__PROBLEM__: Below are records; how many of their lines contain "apply"? Give the number and no other words.

__EXCERPTED DATA__:

::::::::::

/-- A procedure starts on a verdict (R378). -/
def State.startProcedure (s : State) (v : Verdict) : State :=
  let q := s.hang.proc.queue
  let s := s.modProc fun _ => { Procedure.fresh with
    queue := q, state := 1, level := if v.kind = .engineHung then 1 else 2
    trigger := if v.kind = .engineHung then 1 else 2, targetUid := v.uid, targetEngine := v.engine
    startPns := s.pns, startFrame := v.frame }
  s.joinVerdict v

/-- Verdicts that wait: those of the first one's frame start the next procedure together (R378). -/
def State.nextProcedure (s : State) : State :=
  if s.hang.proc.state ≠ 0 then s
  else
    match s.hang.proc.queue with
    | [] => s
    | v :: _ =>
      let batch := s.hang.proc.queue.filter fun w => w.frame = v.frame
      let s := s.modProc fun p => { p with queue := p.queue.filter fun w => w.frame ≠ v.frame }
      let s := (batch.drop 1).foldl State.joinVerdict (s.startProcedure v)
      s.procGathered

/-- A verdict on an engine or a CCP (R374, R378, R416): held, joined, queued, or the start of a
procedure. -/
def State.takeVerdict (s : State) (v : Verdict) : State :=
  let level := if v.kind = .engineHung then 1 else 2
  let s :=
    if s.hang.ceiling < level then s.holdEscalation level
    else if s.hangRunning && s.hang.proc.state = 1 && s.hang.proc.startFrame = v.frame then s.joinVerdict v
    else if s.hangRunning || s.recovering then
      if s.hang.proc.queue.length < 16 then s.modProc fun p => { p with queue := p.queue ++ [v] }
      else s.told Code.hangQueueFull (be 2 v.uid)
    else s.startProcedure v
  s.procGathered

/-- The read of an engine's bindings has ended (R376): its suspects, the cache's, or none known. -/
def State.bindingsRead (s : State) (c engine : Nat) (ok : Bool) (data : List Byte) : State :=
  if s.hang.proc.state ≠ 1 then s
  else
    let slot := engine / 4
    let e := engine % 4
    let uid := slotUid c slot
    let s := s.modProc fun p => { p with reading := p.reading - 1 }
    let s :=
      if ok then
        let res := (Tab.at s.hang.engines (c * 544 + engine) EngineScan.fresh).resident
        let own := (bindingEntries data).filter fun x => x.1 = e && res.testBit x.2.1
        s.addSuspects (own.map fun x => (x.2.2.1, x.2.2.2)) (some (uid, e))
      else
        match Tab.find s.hang.bindings (c * 136 + slot) with
        | some b =>
          (s.logged Code.suspectsWide (be 2 uid)).addSuspects
            (((bindingEntries b).map fun x => (x.2.2.1, x.2.2.2)).eraseDups) (some (uid, e))
        | none => s.modProc fun p => { p with unknown := true }
    s.procGathered

/-! ### Removal and replay -/

/-- A suspect's removal is over: nothing of it waits, and its context neither moves nor drains. -/
def State.removalOver (s : State) (x : Suspect) : Bool :=
  let st := s.ctxState x.ctx
  !s.queuedRemoval x.ctx && !(s.hang.aside.any fun r => r.ctx = x.ctx) && st ≠ Cx.removing && st ≠ Cx.draining
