-- ==== Sys2Proof/Machine/Context.lean ====
section
/-!
DEFINITION. The commands of contexts and casts: removal, re-admission, replay, fettling, retries
(R254, R384–R402).
-/
namespace Sys2Proof.Machine

/-! ## Removal -/

/-- Why CONTEXT_REMOVE is refused (R387, R388). -/
def State.removeRefusal (s : State) (ctx : Nat) : Option Nat :=
  let st := s.ctxState ctx
  if 4095 < ctx then some Abort.valueRange
  else if st = Cx.removing ∨ st = Cx.draining ∨ st = Cx.replaying ∨ st = Cx.fettling then some Abort.busy
  else if st = Cx.normal && !s.queuedRemoval ctx &&
      (!s.hang.overflow.isEmpty || decide (64 ≤ s.hang.queue.length)) then some Abort.busy
  else none

/-- What a write of ContextRemove does, and its answer. -/
def State.cmdContextRemove (s : State) (ctx : Nat) : Reply :=
  match s.removeRefusal ctx with
  | some code => s.refuse code
  | none => (s.requestRemoval ctx false false false).fettleContexts.accept

/-- CONTEXT_REMOVE (R386–R388). -/
def execContextRemove (dt : Nat) (req : Req) (ctx : Nat) (s : State) : Host.Outcome State Fault Refusal :=
  done ((s.begin dt).serve req 0x3110 0 .write fun _ s => s.cmdContextRemove ctx)

/-- REMOVE_CAST_ISSUE (R386, R388); a unit reset that waited for it starts (R405). -/
def execRemoveCastIssue (dt : Nat) (s : State) : Host.Outcome State Fault Refusal :=
  let s := s.begin dt
  done (s.onlyIf (decide (s.openRemoves < 2) && !s.hang.queue.isEmpty) fun s => s.issueRemove.resetMayStart)

/-! ## A context cast at a target -/

/-- A context cast as its octets carry it (R384). -/
structure CtxOrder where
  id : Nat
  kind : Nat
  retry : Bool
  contexts : List Nat
  epochs : List Nat
  targets : BitVec 160

/-- The order of 56 octets whose CRC matches. -/
def CtxOrder.ofOctets (l : List Byte) : Option CtxOrder :=
  if l.length = 56 ∧ fieldLe l 52 4 = crc32c (l.take 52) then
    let n := Nat.min (fieldLe l 4 1) 8
    some { id := fieldLe l 0 2, kind := fieldLe l 2 1, retry := bitOf (fieldLe l 3 1) 0
           contexts := (List.range n).map fun k => fieldLe l (8 + 2 * k) 2 % 4096
           epochs := (List.range n).map fun k => fieldLe l (24 + k) 1
           targets := BitVec.ofNat 160 (fieldLe l 32 20) }
  else none

/-- Epochs that an order sets (R389–R391). -/
def CtxOrder.apply (c : CtxOrder) (t : Tab Nat) : Tab Nat :=
  (c.contexts.zip c.epochs).foldl (fun t x => Tab.set t x.1 0 x.2) t

/-- A target carries out a REMOVE or READMIT and counts on lane 1 (R385, R389–R391); a cluster in unit
reset answers IN_RESET. -/
def State.actOnOrder (s : State) (t : Nat) (c : CtxOrder) : State :=
  let held : Bool := decide (t < 128) && s.clusterReset t
  let s := if held || c.kind ≠ 0x10 then s
    else if t < 128 then s.modTap t fun x => { x with epochs := c.apply x.epochs }
    else s.modGroup (t - 144) fun x => { x with epochs := c.apply x.epochs }
  let s : State := { s with hang := { s.hang with casts := s.hang.casts.map fun o =>
    if o.id = c.id then { o with laneCount := o.laneCount + 1 } else o } }
  (s.emit .laneOne c.id (be 8 1)).sendAnswer t c.id (if held then Cx.inReset else Cx.acted)
    (s.stampPns (targetReplica t) % 2 ^ 32)

/-- CONTEXT_CAST_RECEIVE (R253, R384, R385, R389–R391, R398). For a REPLAY the CCP's own answer is
`status`, with the engine that it chose. -/
def execContextCastReceive (dt : Nat) (target : Nat) (cast : List Byte) (status uid engine : Nat) (s : State) :
    Host.Outcome State Fault Refusal :=
  let s := s.begin dt
  done (match CtxOrder.ofOctets cast with
    | none => s
    | some c =>
      s.onlyIf (c.targets.getLsbD target && s.targetAlive target &&
          (c.kind = 0x10 || c.kind = 0x11 || c.kind = 0x12)) fun s =>
        match (s.memoryOf target).find? fun m => c.retry && m.id = c.id with
        | some m => s.emit .castResponse target (castResponseOctets c.id target m.status m.stamp)
        | none =>
          if c.kind = 0x12 then
            if decide (target < 128) && s.clusterReset target then s.sendAnswer target c.id Cx.inReset 0
            else s.sendAnswer target c.id status (uid + 65536 * engine)
          else s.actOnOrder target c)

/-! ## Counts and drains -/

/-- REMOVE_COUNT_COMPLETE (R394): the contexts drain. -/
def execRemoveCountComplete (dt : Nat) (castId : Nat) (s : State) : Host.Outcome State Fault Refusal :=
  let s := s.begin dt
  done (match s.ctxCast castId with
    | none => s
    | some c =>
      s.onlyIf (c.kind = .remove && !c.counted && s.removeComplete c) fun s =>
        let s := c.contexts.foldl (fun s x =>
          if s.ctxState x = Cx.removing then s.moveCtx x Cx.draining else s) s
        (s.putCtx { c with counted := true, drainAt := some (s.pns + s.hang.drainNs) }).procRemovals)

/-- DRAIN_ELAPSED (R394, R397, R748). -/
def execDrainElapsed (dt : Nat) (castId : Nat) (s : State) : Host.Outcome State Fault Refusal :=
  let s := s.begin dt
  done (match s.ctxCast castId with
    | none => s
    | some c =>
      s.onlyIf (c.counted && (c.drainAt.any fun t => decide (t ≤ s.pns))) fun s =>
        (s.drainCast c).procRemovals)

/-- CONTEXT_FETTLE_DONE (R396): a die has fettled the context's pages, while its memory is out of reset; with the last
one it is NORMAL. -/
def execContextFettleDone (dt : Nat) (ctx die : Nat) (s : State) : Host.Outcome State Fault Refusal :=
  let s := s.begin dt
  done (s.onlyIf (s.ctxState ctx = Cx.fettling && decide (die < 16) && s.rst.released.getLsbD 7) fun s =>
    let m := Tab.at s.hang.fettling ctx 0xFFFF
    let left := if m.testBit die then m - 2 ^ die else m
    if left = 0 then
      State.moveCtx { s with hang := { s.hang with fettling := Tab.del s.hang.fettling ctx } } ctx Cx.normal
    else { s with hang := { s.hang with fettling := Tab.put s.hang.fettling ctx left } })

/-! ## Replay -/

/-- The verdict that a replay's final status gives (R399). -/
def replayOutcome (status : Nat) : Option Nat :=
  if status = Cx.replayDone then some 1
  else if status = Cx.replayFault then some 2
  else if status = Cx.noInputs ∨ status = Cx.noEngine ∨ status = Cx.inReset then some 3
  else none

/-- Targets have answered a cast: an entry that reads 4 reads 0 again (R254). -/
def State.targetsHeard (s : State) (ts : List Nat) : State :=
  ts.foldl (fun s t => if s.health (targetUid t) = 4 then s.setHealth (targetUid t) 0 else s) s

/-- REPLAY_RESPONSE (R254, R398, R399, R401): ACTED names the engine; a final status is the verdict. -/
def execReplayResponse (dt : Nat) (castId status uid engine : Nat) (s : State) :
    Host.Outcome State Fault Refusal :=
  let s := s.begin dt
  done (match s.hang.replay with
    | none => s
    | some r =>
      s.onlyIf (r.castId = castId) fun s =>
        let s := match s.ctxCast castId with
          | some c =>
            let ts := targetsOf c.targets
            (s.targetsHeard ts).putCtx { c with answers := ts.foldl (fun a t => Tab.put a t (status + 1)) c.answers }
          | none => s
        if status = Cx.acted then
          let r1 : Replay := { r with acted := true, uid := uid, engine := engine, fromFrame := s.frame.number + 1 }
          if r.acted then s else { s with hang := { s.hang with replay := some r1 } }
        else match replayOutcome status with
          | some v => s.replayVerdict v
          | none => s)

/-- REPLAY_STALL (R399): the replay engine has stalled too. -/
def execReplayStall (dt : Nat) (s : State) : Host.Outcome State Fault Refusal :=
  let s := s.begin dt
  done (match s.hang.replay with
    | none => s
    | some r => s.onlyIf (r.acted && decide (s.hang.progLimitNow ≤ r.stall)) fun s => s.replayVerdict 2)

/-- REPLAY_TIMEOUT (R399, R400): INNOCENT, logged; the context leaves the replay engine by a removal with
HOLD_REGIONS set, and the next suspect follows. -/
def execReplayTimeout (dt : Nat) (s : State) : Host.Outcome State Fault Refusal :=
  let s := s.begin dt
  done (match s.hang.replay with
    | none => s
    | some r =>
      s.onlyIf (r.acted && decide (s.hang.replayLimit ≤ r.frames)) fun s =>
        let s := ((s.judge_ r.ctx 1).logged Code.replayTimeout (be 2 r.ctx)).dropCtx r.castId
        let s : State := { s with hang := { s.hang with replay := none } }
        (s.requestRemoval r.ctx true true true).procRemovals)

/-! ## Retries -/

/-- CAST_RETRY (R254, R385): to the missing targets, with RETRY set. -/
def execCastRetry (dt : Nat) (castId : Nat) (s : State) : Host.Outcome State Fault Refusal :=
  let s := s.begin dt
  done (match s.openCast castId with
    | some o => s.onlyIf (!o.ended && !o.missing.isEmpty && retryDue o.issued o.retries s.elapsed) fun s => s.retryCast o
    | none =>
      match s.ctxCast castId with
      | none => s
      | some c =>
        s.onlyIf (!c.missing.isEmpty && retryDue c.issued c.retries s.elapsed) fun s =>
          (s.putCtx { c with retries := c.retries + 1 }).emit .contextCast 0 (c.octets true (targetSet c.missing)))

/-- A REMOVE's cluster that stays missing (R393, R416): REMOVE_STALLED, and its unit reset. -/
def State.stallRemove (s : State) (t : Nat) : State :=
  if t < 128 then
    let s := s.logged Code.removeStalled (be 2 (tapUid t))
    if s.hang.ceiling < 2 then s.holdEscalation 2 else s.wantReset (tapUid t) 5
  else s

/-- The retries of a context cast have ended (R254, R385, R393). -/
def State.endCtx (s : State) (c : CtxCast) : State :=
  let gone := c.missing
  let s := gone.foldl State.unresponsive s
  match c.kind with
  | .remove =>
    let s := s.putCtx { c with retries := 5, stalled := if c.counted then c.stalled else c.stalled ||| targetSet gone }
    if c.counted then s else gone.foldl State.stallRemove s
  | .readmit => s.dropCtx c.id
  | .replay => if (s.hang.replay.map Replay.castId) = some c.id then s.replayVerdict 3 else s.dropCtx c.id

/-- CAST_UNRESPONSIVE (R254, R262, R264, R393). -/
def execCastUnresponsive (dt : Nat) (castId : Nat) (s : State) : Host.Outcome State Fault Refusal :=
  let s := s.begin dt
  done (match s.openCast castId with
    | some o => s.onlyIf (!o.ended && !o.missing.isEmpty && missingDue o.issued s.elapsed) fun s => s.endCast o
    | none =>
      match s.ctxCast castId with
      | none => s
      | some c =>
        s.onlyIf (!c.missing.isEmpty && decide (c.retries < 5) && missingDue c.issued s.elapsed) fun s => s.endCtx c)

end Sys2Proof.Machine
end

::::::::::

__RESPONSE AREA__: 3